If you query a multimodal collection with `rerank=false`, the request fails:

```json
{
  "error": "INTERNAL_ERROR",
  "message": "An internal error occurred",
  "path": "/v2/collections/{name}/query"
}
```

**Status code:** `500 Internal Server Error`

This error only occurs for collections that contain media files. Always send `rerank=true` for multimodal collections. Text-only collections work with `rerank=false` as before.

## Indexing Media Files

Media files are indexed through the same endpoints as text documents. No special configuration is needed-Captain automatically detects the file type and routes it through the appropriate processing pipeline.

### Index from cloud storage

```python
import requests

BASE_URL = "https://api.runcaptain.com"
API_KEY = "your_api_key"
headers = {
    "Authorization": f"Bearer {API_KEY}",
    "Content-Type": "application/json"
}

# Index an S3 bucket containing mixed content (PDFs, images, videos, audio)
response = requests.post(
    f"{BASE_URL}/v2/collections/my_media_library/index/s3",
    headers=headers,
    json={
        "bucket_name": "my-media-bucket",
        "aws_access_key_id": "AKIAIOSFODNN7EXAMPLE",
        "aws_secret_access_key": "wJalrXUtnFEMI/K7MDENG/bPxRfiCYEXAMPLEKEY",
        "bucket_region": "us-east-1",
        "processing_type": "advanced"
    }
)

print(response.json())
```

### Index from URL

```python
# Index media files from direct URLs
response = requests.post(
    f"{BASE_URL}/v2/collections/my_media_library/index/url",
    headers=headers,
    json={
        "urls": [
            "https://example.com/product-demo.mp4",
            "https://example.com/screenshot.png",
            "https://example.com/podcast-episode.mp3"
        ],
        "processing_type": "basic"
    }
)
```

### Upload files directly

```python
# Upload files via multipart form
with open("meeting_recording.mp4", "rb") as video, open("notes.pdf", "rb") as pdf:
    response = requests.post(
        f"{BASE_URL}/v2/collections/my_media_library/index/file",
        headers={
            "Authorization": f"Bearer {API_KEY}",
        },
        files=[
            ("files", ("meeting_recording.mp4", video, "video/mp4")),
            ("files", ("notes.pdf", pdf, "application/pdf")),
        ],
        data={"processing_type": "basic"}
    )
```

## Using with Inference (AI-Powered Answers)

When `inference=true`, the AI agent automatically searches across all content types.

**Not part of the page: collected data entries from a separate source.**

/-- The data of the responses to the cursor, check, commit and copy requests (R160). -/
structure TariffReport where
  cursorTable : Nat
  cursorIndex : Nat
  length : Nat
  valid : Bool
  pendingSwap : Bool
  withdrawn : Bool
  live : BankName
  count : Nat
  failure : Option CheckFailure
  entries : List ReadEntry
  deriving DecidableEq, Repr

/-- What the SERVICE_START response names (R175). -/
inductive StartItem where
  | none
  | alreadyInService
  | linkNotWritten
  | timingNotWritten
  | journeyNotWritten
  | liveTariff
  | dayUnset
  deriving DecidableEq, Repr

/-- The data of the SERVICE_START response (R175, R160); the last three are absent when it is refused. -/
structure StartReport where
  item : StartItem
  failure : Option CheckFailure
  day : Nat
  dayType : DayType
  live : BankName
  deriving DecidableEq, Repr

/-- The data of the DAY_CHANGE response (R146). -/
structure DayReport where
  day : Nat
  dayType : DayType
  swapped : Bool
  live : BankName
  counts : DayCounts
  deriving DecidableEq, Repr

/-- A completed leg in a query answer: the leg, or none for a leg marked damaged (R64, R171). -/
abbrev QueryLeg := Option Extension

/-- The journey part of a query answer (R171). -/
inductive JourneyPart where
  | none
  | core (slot : Nat) (c : Core) (legs : List QueryLeg)
  | orphan (slot : Nat) (o : Orphan) (onOrder : Bool)
  deriving DecidableEq, Repr

/-- The account part of a query answer (R127): recorded cap, spent, journeys charged. -/
structure AccountPart where
  cap : Nat
  spent : Nat
  journeys : Nat
  deriving DecidableEq, Repr

/-- The data of the POOL_AUDIT response (R72). -/
structure AuditReport where
  counts : AuditCounts
  stillQuarantined : Nat
  deriving DecidableEq, Repr

/-- The data of the STATUS_READ response (R170). -/
structure StatusReport where
  mode : Mode
  clock : Clock
  counts : Counts
  pendingSwap : Bool
  written : WrittenMarks
  counters : Counters
  fault : Option FaultEntry
  deriving DecidableEq, Repr

/-- The data of a response, by its kind (R160). -/
inductive ResponseData where
  | malformed
  | setting (group : Nat) (written : Bool) (named : Nat) (held : SettingValues)
  | tariff (report : TariffReport)
  | deny (changed tokens : Nat)
  | serviceStart (report : StartReport)
  | serviceStop (before : Mode)
  | dayChange (report : Option DayReport)
  | query (journey : JourneyPart) (account : Option AccountPart)
  | poolAudit (report : Option AuditReport)
  | status (report : StatusReport)
  | engineReset (kind journeys orphans : Nat)
  deriving DecidableEq, Repr

/-- A response: the node it is sent to, the request kind as carried, the result and the data (R162, R160). -/
structure Response where
  destination : Nat
  kind : Nat
  result : Result
  data : ResponseData
  deriving DecidableEq, Repr

/-- A tariff copy in progress (R42, R43, R164): who asked, whether its start withdrew a commit, the next place to copy
(table 6 when every table is copied), and its response once formed. -/
structure CopyOperation where
  src : Nat
  withdrawn : Bool
  table : Nat
  index : Nat
  response : Option Response
  deriving DecidableEq, Repr

/-- A DAY_CHANGE in progress (R146, R164): who asked, what the response is to carry, whether its walk has ended, and its
response once formed. -/
structure DayOperation where
  src : Nat
  day : Nat
  dayType : DayType
  swapped : Bool
  live : BankName
  ended : Bool
  response : Option Response
  deriving DecidableEq, Repr

/-- A POOL_AUDIT in progress (R68, R164): who asked, the quarantined count at the end of its walk once that has ended
(R72), and its response once formed. -/
structure AuditOperation where
  src : Nat
  ended : Option Nat
  response : Option Response
  deriving DecidableEq, Repr

/-! ### The whole part -/

/-- The state of the LF-640. -/
structure State where
  /-- the commands that wait, first in first out (the model's own; log 1: DESIGN CHOICE) -/
  pending : List Instr
  mode : Mode
  clock : Clock
  /-- the beacon watchdog: time left, none when stopped (R133) -/
  watchdog : Option Nat
  tariff : TariffStore
  copy : Option CopyOperation
  /-- the deny list, ascending (R44) -/
  deny : List Token
  table : JourneyTable
  cap : CapTable
  taps : List TapEntry
  unit : UnitState
  stall : Bool
  sweep : SweepUnit
  verdicts : List Verdict
  records : List JourneyRecord
  responses : List Response
  notices : List Notice
  upTransit : List Frame
  downTransit : List Frame
  passed : PassedOver
  /-- the request in hand: its response, formed and not yet placed (R163) -/
  hand : Option Response
  dayOp : Option DayOperation
  auditOp : Option AuditOperation
  settings : Settings
  written : WrittenMarks
  counters : Counters
  fault : Option FaultEntry
  line : PortState
  office : PortState
  deriving DecidableEq, Repr

/-- Why a command could stop the machine. The spec gives every command an effect in every state, so there is no such
reason: no meaning answers with a fault, and the type has no constructor. -/
inductive Fault : Type where
  deriving DecidableEq, Repr

/-- Why the model could refuse a command. Raised by no meaning; safe, since a refusal proves nothing about a next
state. -/
inductive Refusal where
  /-- raised by exec for a command that has no meaning yet; safe -/
  | notModelled (mnemonic : String)
  deriving DecidableEq, Repr

/-- The Journey Table after either reset (R73). -/
def JourneyTable.empty : JourneyTable where
  slots := []
  heads := []
  free := ⟨[], 0⟩
  order := ⟨none, none, 0⟩
  counts := ⟨Config.slotCount, 0, 0, 0, 0⟩
  shortage := false
  marks := []

/-- The Cap Table after either reset (R129). -/
def CapTable.empty : CapTable where
  accounts := []
  buckets := []
  hint := 0

/-- The Tariff Store after power-on and a FULL reset (R47). -/
def TariffStore.empty : TariffStore where
  bankA := Bank.empty
  bankB := Bank.empty
  live := .bankA
  pendingSwap := false
  valid := false
  cursorTable := 1
  cursorIndex := 0

/-- The Sweep Unit after either reset (R148). -/
def SweepUnit.stopped : SweepUnit where
  walk := none
  timer := none
  pendingExpiry := false
  forcedAge := none
  dayCounts := {}
  auditCounts := {}
  waiting := []
  kept := []

/-- A port after either reset, having sent what `sent` lists (spec/08, R161). -/
def PortState.cleared (sent : List Character) : PortState where
  rx := .outside false
  queue := []
  held := []
  routed := none
  pauseSent := false
  partnerPaused := false
  pauseTimer := none
  holding := none
  position := 0
  sent := sent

Media results are presented to the agent as text descriptions with timestamps, and the agent can cite specific media files and segments in its response.

```python
response = requests.post(
    f"{BASE_URL}/v2/collections/my_media_library/query",
    headers=headers,
    json={
        "query": "What was discussed about the product roadmap?",
        "inference": True,
        "rerank": True,
        "search_results": True
    },
    timeout=120.0
)

data = response.json()
print(data["response"])  # AI-generated answer with citations
```

The agent sees media results as a `[Video: meeting_recording.mp4]` label followed by the VLM-generated description, with the segment time range in `metadata.startSec`/`metadata.endSec`, allowing it to cite specific timestamps in its response.

## Limitations

* **Video segments**: Maximum 120 seconds per segment. Longer videos are automatically split.
* **Audio segments**: Maximum 80 seconds per segment. Longer audio files are automatically split.
* **Reranking required**: Multimodal collections require `rerank=true`. Text-only collections are unaffected.
* **Latency**: Multimodal queries take \~1-2 seconds (text embedding + media search + reranking). Text-only queries are unchanged. We are continuously optimizing query latency to make search as fast as possible without compromising accuracy.